The internet also provides us a way to trim that fat but it requires exercising our brains in ways we might not be comfortable with. For better or for worse I think the web is the new land of opportunity and the beauty of it is that we are all immigrants here and therefore are all blessed with the remarkable ability to see its potential.

Vaclav Havel, the playwright and former president of The Czech Republic wrote that initially after the Velvet Revolution folks were excited to be free to do, think and prosper as they please but that in short order many became tired of the hard work involved in managing their own destinies and a very large part of the society began to long for the good old days of soviet control.

Potential is a much easier thing to see than to bring to a desirable fruition. It really is a lot simpler to let someone do our thinking for us and in our present circumstance I think the future of mind control is as secure as we allow it to be.

Thanks again,

Barry

Rich on 2/24/09, 2:12 PM said...

Barry,

The thanks belongs to you. The conversation always adds depth that would not otherwise be here.
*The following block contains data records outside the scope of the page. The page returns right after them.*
-- ==== Sys2Proof/Certificates/Slice0/Obligations.lean ====
section
/-! DEFINITION. The statements for the provers. Each says what an instruction or an event does in every state that meets its hypotheses. -/

open Sys2Proof Sys2Proof.Machine

/-! ### Start-up, power and heat -/

/-- Start-up (R21, R25): power up boots into self-test unless three starts have failed; a pass enters OPERATIONAL in M2 or in the
state requested from M3, with the count and every cycle count at 0; a failure raises the count, puts its record first and enters
SAFE or, at the third, MINIMAL. Nothing else changes. A restart from SAFE that passes enters M2: the model's choice (log entry 73).
Each of POWER_UP, BIST_PASS, BIST_FAIL and BIST_TIMEOUT completes under the conditions named. -/
def Obligations.StartUp : Prop :=
  ∀ s : State,
    (s.power.start = .off →
      exec .powerUp s = .next { s with power := { s.power with
        start := if s.power.fails < 3 then .bist else .minimal, cur := 3, busy := false, target := none, mcmdBusy := false } }) ∧
    (s.power.start = .bist → s.power.thalt = false →
      exec .bistPass s = .next { s with
        power := { s.power with
          start := .operational, fails := 0, cur := s.power.target.getD 2, busy := false, target := none, mcmdBusy := false }
        dies := { s.dies with cyc := [], ticks := 0 } }) ∧
    (∀ r : BistRecord, s.power.start = .bist →
      CompletesWith (exec (.bistFail r) s) fun t =>
        t.power.start = (if s.power.fails < 2 then .safe else .minimal) ∧ t.power.fails = min (s.power.fails + 1) 3 ∧
        t.power.records.tail = s.power.records.take 2 ∧
        (t.power.records.headD []).headD 0 =
          r.detail ++ r.temp ++ r.unit ++ r.stage ++ r.code ∧
        { t with power := s.power } = s) ∧
    (∀ temp dump, s.power.start = .bist →
      CompletesWith (exec (.bistTimeout temp dump) s) fun t =>
        t.power.start = (if s.power.fails < 2 then .safe else .minimal) ∧ t.power.fails = min (s.power.fails + 1) 3 ∧
        ((t.power.records.headD []).headD 0).extractLsb' 8 8 = (9 : BitVec 8) ∧
        { t with power := s.power, free := s.free } = s)

/-- Loss of power (R12, R21): from every state the module enters OFF; the failed-start count and its records stay, and vaults, z
tiles and HBM are lost. LOSS_OF_POWER completes under the conditions named, that is in every state. -/
def LossOfPowerKeepsTheCount : Prop :=
  ∀ s : State, CompletesWith (exec .lossOfPower s) fun t =>
    t.power = { Power.reset with fails := s.power.fails, records := s.power.records } ∧
    t.dies = State.reset.dies ∧ t.hbm = State.reset.hbm ∧ t.work = State.reset.work ∧ t.slots = [] ∧ t.hostMem = s.hostMem

/-- The power controller after a write of the power register has cleared what it writes 1 to (R5, R17). -/
def clearedPower (s : State) (w : PowerReq) : Power :=
  { s.power with twarn := s.power.twarn && !w.clearTwarn, refused := s.power.refused && !w.clearRefused }

/-- The rows that write REQ, with the value each writes. -/
def PowerRow (w : PowerReq) (i : Instr) (r : BitVec 2) : Prop :=
  (i, r) = (.powerReqM0 w, 0) ∨ (i, r) = (.powerReqM1 w, 1) ∨ (i, r) = (.powerReqM2 w, 2) ∨ (i, r) = (.powerReqM3 w, 3)

/-- The power register (R14, R15, R17): a request outside OPERATIONAL or while BUSY is refused with nothing else changed; M0 and
M1 from a running state begin a transition; M3 begins one where no vchip exists; from M3 the module passes through self-test; M2
begins one unless a dedicated vchip's save area is too small. A completed transition sets CUR and clears BUSY. POWER_REQ_M0,
POWER_REQ_M1, POWER_REQ_M2, POWER_REQ_M3 and POWER_TRANSITION_COMPLETE complete under the conditions named. -/
def PowerRequests : Prop :=
  ∀ (s : State) (w : PowerReq) (i : Instr) (r : BitVec 2), PowerRow w i r → s.power.start ≠ .off → s.power.thalt = false →
    (s.power.start ≠ .operational → exec i s = .next { s with power := { clearedPower s w with refused := true } }) ∧
    (s.power.start = .operational → s.power.busy = true →
      exec i s = .next { s with power := { clearedPower s w with refused := true } }) ∧
    (s.power.start = .operational → s.power.busy = false → r = s.power.cur →
      exec i s = .next { s with power := { clearedPower s w with req := r } }) ∧
    (s.power.start = .operational → s.power.busy = false → r ≠ s.power.cur → s.power.cur = 3 →
      exec i s = .next { s with power := { clearedPower s w with req := r, start := .bist, busy := true, target := some r } }) ∧
    (s.power.start = .operational → s.power.busy = false → r ≠ s.power.cur → s.power.cur ≠ 3 →
      (r = 0 ∨ r = 1 ∨ (r = 3 ∧ s.anyVchip = false)) →
      exec i s = .next { s with power := { clearedPower s w with req := r, busy := true, target := some r } }) ∧
    (s.power.start = .operational → s.power.busy = false → r ≠ s.power.cur → s.power.cur ≠ 3 → r = 3 → s.anyVchip = true →
      exec i s = .next { s with power := { clearedPower s w with req := r, refused := true } }) ∧
    (s.power.start = .operational → s.power.busy = false → r ≠ s.power.cur → s.power.cur ≠ 3 → r = 2 →
      (s.vchips.any fun e => (s.slot e.1).sch.now.dedic && s.saveShort e.1) = true →
      exec i s = .next { s with power := { clearedPower s w with req := r, refused := true } }) ∧
    (s.power.start = .operational → s.power.busy = false → r ≠ s.power.cur → s.power.cur ≠ 3 → r = 2 →
      (s.vchips.any fun e => (s.slot e.1).sch.now.dedic && s.saveShort e.1) = false →
      CompletesWith (exec i s) fun t => t.power = { clearedPower s w with req := r, busy := true, target := some r }) ∧
    (s.power.start = .operational → s.power.target = some r → s.power.req = r →
      (∀ e ∈ s.vchips, (s.slot e.1).blk.flr = .idle ∧ (s.slot e.1).sched.switchedIn = false) →
      CompletesWith (exec .powerTransitionComplete s) fun t =>
        t.power = { s.power with cur := r, busy := false, target := none } ∧
        (r = 3 → t.dies = State.reset.dies ∧ t.hbm.bytes = []) ∧ (r = 2 → t.dies = s.dies ∧ t.hbm = s.hbm))

/-- Heat (R16, R17): the warning sets TWARN and raises an alert; the halt sets THALT, raises an alert and keeps everything else,
in every start-up state in which the controller runs; a write of any REQ resumes a halted module once every sensor is below 90 degrees
and is refused otherwise. THERMAL_WARNING and THERMAL_HALT complete under the conditions named. -/
def ThermalEvents : Prop :=
  ∀ (s : State) (w : PowerReq) (i : Instr) (r : BitVec 2), PowerRow w i r → s.power.start ≠ .off →
    exec .thermalWarning s = .next { s with power := { s.power with twarn := true }, signals := s.signals ++ [.alert] } ∧
    (s.power.thalt = false →
      exec .thermalHalt s = .next { s with power := { s.power with thalt := true }, signals := s.signals ++ [.alert] }) ∧
    (s.power.thalt = true → 90 ≤ w.hottest →
      exec i s = .next { s with power := { clearedPower s w with refused := true } }) ∧
    (s.power.start = .operational → s.power.thalt = true → s.power.busy = false → r = s.power.cur → w.hottest < 90 →
      exec i s = .next { s with power := { clearedPower s w with thalt := false, req := r } })

/-- MCMD (R23): restart in SAFE begins self-test and is BUSY; clear-starts in MINIMAL sets the count to 0; either is refused
elsewhere. MCMD_RESTART and MCMD_CLEAR_STARTS complete under the conditions named. -/
def ManagementCommands : Prop :=
  ∀ s : State, s.power.mcmdBusy = false →
    (s.power.start = .safe →
      exec .mcmdRestart s = .next { s with power := { s.power with start := .bist, mcmdBusy := true } }) ∧
    (s.power.start = .minimal → exec .mcmdClearStarts s = .next { s with power := { s.power with fails := 0 } }) ∧
    (s.power.start ≠ .safe → s.power.start ≠ .off →
      exec .mcmdRestart s = .next { s with power := { s.power with mcmdRefused := true } }) ∧
    (s.power.start ≠ .minimal → s.power.start ≠ .off →
      exec .mcmdClearStarts s = .next { s with power := { s.power with mcmdRefused := true } })

/-- Power, heat and management commands (R12, R14 to R17, R23): the four parts above. -/
def Obligations.PowerRegisterAndHeat : Prop := LossOfPowerKeepsTheCount ∧ PowerRequests ∧ ThermalEvents ∧ ManagementCommands

/-! ### Links -/

/-- The fabric's ports (R28, R30): a row port leads to the other column of the same row, a column port to the other row of the same
column; a minimal route, row first or column first, reaches its destination in at most two hops. -/
def Obligations.MinimalRoutesArrive : Prop :=
  ∀ (here dest : Nat), here < 256 → dest < 256 → ∀ rowFirst : Bool,
    (minimalPort rowFirst here dest = none ↔ here = dest) ∧
    (∀ i, minimalPort rowFirst here dest = some i → i < 30 ∧
      let next := if i < 15 then rowPeer here i else 16 * (if i - 15 < rowOf here then i - 15 else i - 14) + colOf here
      next < 256 ∧ next ≠ here ∧
      (next = dest ∨ ∃ j, minimalPort rowFirst next dest = some j ∧
        (if j < 15 then rowPeer next j else 16 * (if j - 15 < rowOf next then j - 15 else j - 14) + colOf next) = dest))
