/-! ### State.modGang -/

@[simp] theorem State.modGang_power (s : State) (g : Nat) (f : Gang → Gang) : (s.modGang g f).power = s.power := by unfold State.modGang; split <;> rfl
@[simp] theorem State.modGang_links (s : State) (g : Nat) (f : Gang → Gang) : (s.modGang g f).links = s.links := by unfold State.modGang; split <;> rfl
@[simp] theorem State.modGang_fabric (s : State) (g : Nat) (f : Gang → Gang) : (s.modGang g f).fabric = s.fabric := by unfold State.modGang; split <;> rfl
@[simp] theorem State.modGang_tables (s : State) (g : Nat) (f : Gang → Gang) : (s.modGang g f).tables = s.tables := by unfold State.modGang; split <;> rfl
@[simp] theorem State.modGang_evq (s : State) (g : Nat) (f : Gang → Gang) : (s.modGang g f).evq = s.evq := by unfold State.modGang; split <;> rfl
@[simp] theorem State.modGang_host (s : State) (g : Nat) (f : Gang → Gang) : (s.modGang g f).host = s.host := by unfold State.modGang; split <;> rfl
@[simp] theorem State.modGang_spdm (s : State) (g : Nat) (f : Gang → Gang) : (s.modGang g f).spdm = s.spdm := by unfold State.modGang; split <;> rfl
@[simp] theorem State.modGang_slots (s : State) (g : Nat) (f : Gang → Gang) : (s.modGang g f).slots = s.slots := by unfold State.modGang; split <;> rfl
@[simp] theorem State.modGang_gens (s : State) (g : Nat) (f : Gang → Gang) : (s.modGang g f).gens = s.gens := by unfold State.modGang; split <;> rfl
@[simp] theorem State.modGang_hbm (s : State) (g : Nat) (f : Gang → Gang) : (s.modGang g f).hbm = s.hbm := by unfold State.modGang; split <;> rfl
@[simp] theorem State.modGang_hostMem (s : State) (g : Nat) (f : Gang → Gang) : (s.modGang g f).hostMem = s.hostMem := by unfold State.modGang; split <;> rfl
@[simp] theorem State.modGang_dies (s : State) (g : Nat) (f : Gang → Gang) : (s.modGang g f).dies = s.dies := by unfold State.modGang; split <;> rfl
@[simp] theorem State.modGang_signals (s : State) (g : Nat) (f : Gang → Gang) : (s.modGang g f).signals = s.signals := by unfold State.modGang; split <;> rfl
@[simp] theorem State.modGang_now (s : State) (g : Nat) (f : Gang → Gang) : (s.modGang g f).now = s.now := by unfold State.modGang; split <;> rfl
@[simp] theorem State.modGang_agenda (s : State) (g : Nat) (f : Gang → Gang) : (s.modGang g f).agenda = s.agenda := by unfold State.modGang; split <;> rfl
@[simp] theorem State.modGang_cur (s : State) (g : Nat) (f : Gang → Gang) : (s.modGang g f).cur = s.cur := by unfold State.modGang; split <;> rfl
@[simp] theorem State.modGang_rotor (s : State) (g : Nat) (f : Gang → Gang) : (s.modGang g f).rotor = s.rotor := by unfold State.modGang; split <;> rfl
@[simp] theorem State.modGang_free (s : State) (g : Nat) (f : Gang → Gang) : (s.modGang g f).free = s.free := by unfold State.modGang; split <;> rfl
I see the potential and remain an advocate of of social media. However, the warning you share is one outcome that we need to we avoid. We cannot afford to allow people to do our thinking for us nor buy into the notion that some issues are too complex to question. Or, as outlined, we risk those who might manipulate us — isolate and conquer.

“If liberty means anything at all, it means the right to tell people what they do not want to hear.” — George Orwell

But Orwell presumed we would always will hear. We have to keep our ears open.